In each new project the artist produces a sculpture preserving something of the previous
shapes to include in the following series of work. Trudy disassembles her environment into
elements which she builds up again into new architectural unities from the strata of
memory.

Every sculpture represents a small piece of nature. The artist molds and sculps the clay into
shapes built up of flat tiles in a color palette close to the earth, in deep orange browns to
brick reds, that she structures and positions in slanted and crisscrossed layers so as to
recreate a geological feature; like a stratification of rocks – as if mountains pushed upwards
by the shock of the continents – into slanted peaks with jagged edges and ridges, and
textured with engravings of beautiful latticework.

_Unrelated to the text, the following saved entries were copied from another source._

/-- The pins, the boot ledger controller and its journal (spec 16), newest record first. `step` is the boot step under way (0: none),
`stepOpen` holds once its BEGIN records are written, `retained` is the retained stop register, `fails` the count FAILS by (step,
instance) in this start, `imageSrc` the place of BS-05's source in its order, `window` the image that has arrived in the boot window,
`erasedStacks` the stacks that ended a service with a core die erased, `xUp` whether BS-13 brought port X up, `tamperHalt` whether a
tamper event halted the device. -/
structure Boot where
  pwrOk     : Bool
  rstN      : Bool
  vinOk     : Bool
  straps    : Word
  retained  : Nat
  step      : Nat
  stepBegin : Nat
  stepOpen  : Bool
  restartAt : Option Nat
  inService : Bool
  ldgStart  : Quad
  ldgCtrl   : Word
  steps     : Vector Quad 14
  bank0     : List LedgerRec
  bank1     : List LedgerRec
  bankNow   : Nat
  nextSeq   : Nat
  fails     : List (Nat × Nat × Nat)
  flashA    : Ram
  flashB    : Ram
  imageSrc  : Nat
  window    : Option (BootPath × List Byte)
  manifest  : Option Manifest
  wakeLatch : Option Nat
  mpUp      : Bool
  mpRate    : Nat
  coresUp   : BitVec 4
  excludedDies : BitVec 4
  excludedStacks : BitVec 8
  erasedStacks : BitVec 8
  xUp       : Bool
  tamperHalt : Bool
deriving DecidableEq, Repr

/-- The power controller (spec 17, spec 01). `mode` is the power state of Table 17-2 as a code: 0 ACTIVE, 1 IDLE,
3 WATCH, 4 OFF, stopped or starting; `cmd` the POWER command that waits for a transition, `exiting` the dies that are leaving DIE_OFF,
`cmdDies` the dies it names and `cmdFail` what has failed of it, `samples` the powers of the last measurements, newest first, `guard` the
eighths of array issue that the fast guard gates. -/
structure Pwc where
  clkFault  : Word
  mode      : Word
  power     : Quad
  dvfs      : Vector Word 4
  thermCfg  : Word
  thermStatus : Word
  watchCfg  : Word
  lastWake  : Word
  padHold   : Word
  state     : Nat
  cmd       : Option Quad
  cmdFail   : Option (Half × Half)
  cmdDies   : BitVec 4
  samples   : List Nat
  guard     : Nat
  vf        : Vector (List Nat) 4
  trimmed   : Bool
  refused   : Nat
  watchAt   : Nat
  watchTaken : Nat
  stopped   : Bool
  tripped   : Bool
  brown     : Bool
  overVolt  : Bool
  tripAt    : Nat
  exiting   : BitVec 4
  oeDark    : BitVec 7
  mclkLost  : BitVec 8
deriving DecidableEq, Repr

/-- A key slot's fuses (spec 18 R324): RSA and SLH key hashes, fused, revoked. -/
structure KeySlot where
  rsa     : BitVec 384
  slh     : BitVec 384
  fused   : Bool
  revoked : Bool
deriving DecidableEq, Repr

/-- The fuses, by bank of spec 18 Table 18-3. `lifeWords` holds the codes of the life-cycle words that are fully blown, in the order in
which they were blown (log entry 6); `columns` the (memory, bank, bit) of repaired columns, memory 4 being the hub; `lanes` the (bundle,
lane) of bad lanes; `vf` each die's least voltage in mV by step. -/
structure Fuses where
  lifeWords : List Nat
  rmaCount  : Nat
  keys      : Vector KeySlot 4
  svn       : Nat
  columns   : List (Nat × Nat × Nat)
  lanes     : List (Nat × Nat)
  vf        : List (List Nat)
  serial    : BitVec 128
deriving DecidableEq, Repr

/-- The security block (spec 18): registers, fuses, the measurement register, the vault, a wipe under way (its pass and
what it was for: 0 a tamper event, 1 a LIFECYCLE), and a LIFECYCLE command under way with its target state and authorisation body;
`tampered` holds once a tamper event has come since VDD_AON rose. -/
structure Sec where
  status   : Word
  tamper   : Word
  fuses    : Fuses
  measure  : BitVec 384
  vaultHeld : Bool
  wipe     : Option (Nat × Nat)
  lifecycle : Option (Quad × Nat × List Byte)
  debugHalt : BitVec 4
  fuseHeld : Bool
  tampered : Bool
deriving DecidableEq, Repr

/-- A maintenance activity (spec 19 Table 19-1). -/
inductive ActKind where
  | march (target : Nat) (preserve compat : Bool) (list : List Word) (groups : BitVec 32) (bg : Quad)
  | scrub (mask : BitVec 8)
  | castle (b : Fin 80) (lane : Nat)
  | retrain (b : Fin 80)
  | reeq (p : Fin 24)
  | thermal (part : Half)
  | fuse (bank dest : Nat)
  | dieReset (d : Fin 4)
deriving DecidableEq, Repr

/-- A requested or running activity: identifier, kind, the command when a host command asked for it, the resources it
holds (part code and sub-index) and its stall budgets by path in 1/24 ns (spec 19 R331). -/
structure Activity where
  id        : Nat
  kind      : ActKind
  handle    : Option Quad
  resources : List (Nat × Nat)
  budgets   : List (Nat × Nat)
deriving DecidableEq, Repr

/-- The maintenance arbiter (spec 19). -/
structure Marb where
  status  : Quad
  wdog    : Quad
  dietest : Quad
  running : List Activity
  queue   : List Activity
  nextId  : Nat
deriving DecidableEq, Repr

/-- A wide register's snapshot: BAR0 offset of the register and its value (spec 21 R345). -/
structure Snapshot where
  off : Nat
  val : BitVec 256
deriving DecidableEq, Repr

/-- The event logs of spec 21, all in one list, newest first: who logged it, the tick, a code and its values. -/
inductive LogSource where
  | hub | fabric | port (p : Fin 24) | pwc | sec | tly | promotion | drain
deriving DecidableEq, Repr

structure LogEntry where
  source : LogSource
  tick   : Nat
  code   : Nat
  vals   : List Nat
deriving DecidableEq, Repr

/-- What leaves the block: writes to host memory, interrupts, read data, flits, reports over MP, snoops
(spec 15, spec 10, spec 09). -/
inductive Out where
  | hostWrite (addr : Nat) (data : List Byte)
  | msix (vector : Nat)
  | registerData (a : Agent) (v : Quad)
  | unsupported (a : Agent)
  | hostData (addr : Nat) (data : List Byte) (poison : Bool)
  | hostWriteDone (addr : Nat) (accepted : Bool)
  | flit (p : Fin 24) (bytes : List Byte)
  | report (code : Nat) (vals : List Nat)
  | backInvalidate (line : Nat) (data : Bool)
  | snoopResponse (line : Nat)
  | debugData (vals : List Nat)
deriving DecidableEq, Repr

end Sys2Proof.Machine
end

“The way she walks through the landscape is just the way she walks through her memory
forming images which she transforms into architectural ceramics”. Elisabeth de Schipper,
Excercises in crossing the border (2018).

Trudy Kunkeler studied vocational training in ceramics and crafts in Rotterdam and at the
Free Academy in The Hague, where she studied ceramics and glazes with Emmy van
Deventer, among others.
Subsequently, she did a first year of training at Escola Massana in Barcelona with a
scholarship from the Ary Scheffer Fund, followed by a second year at the invitation of Professor Maria Bofill.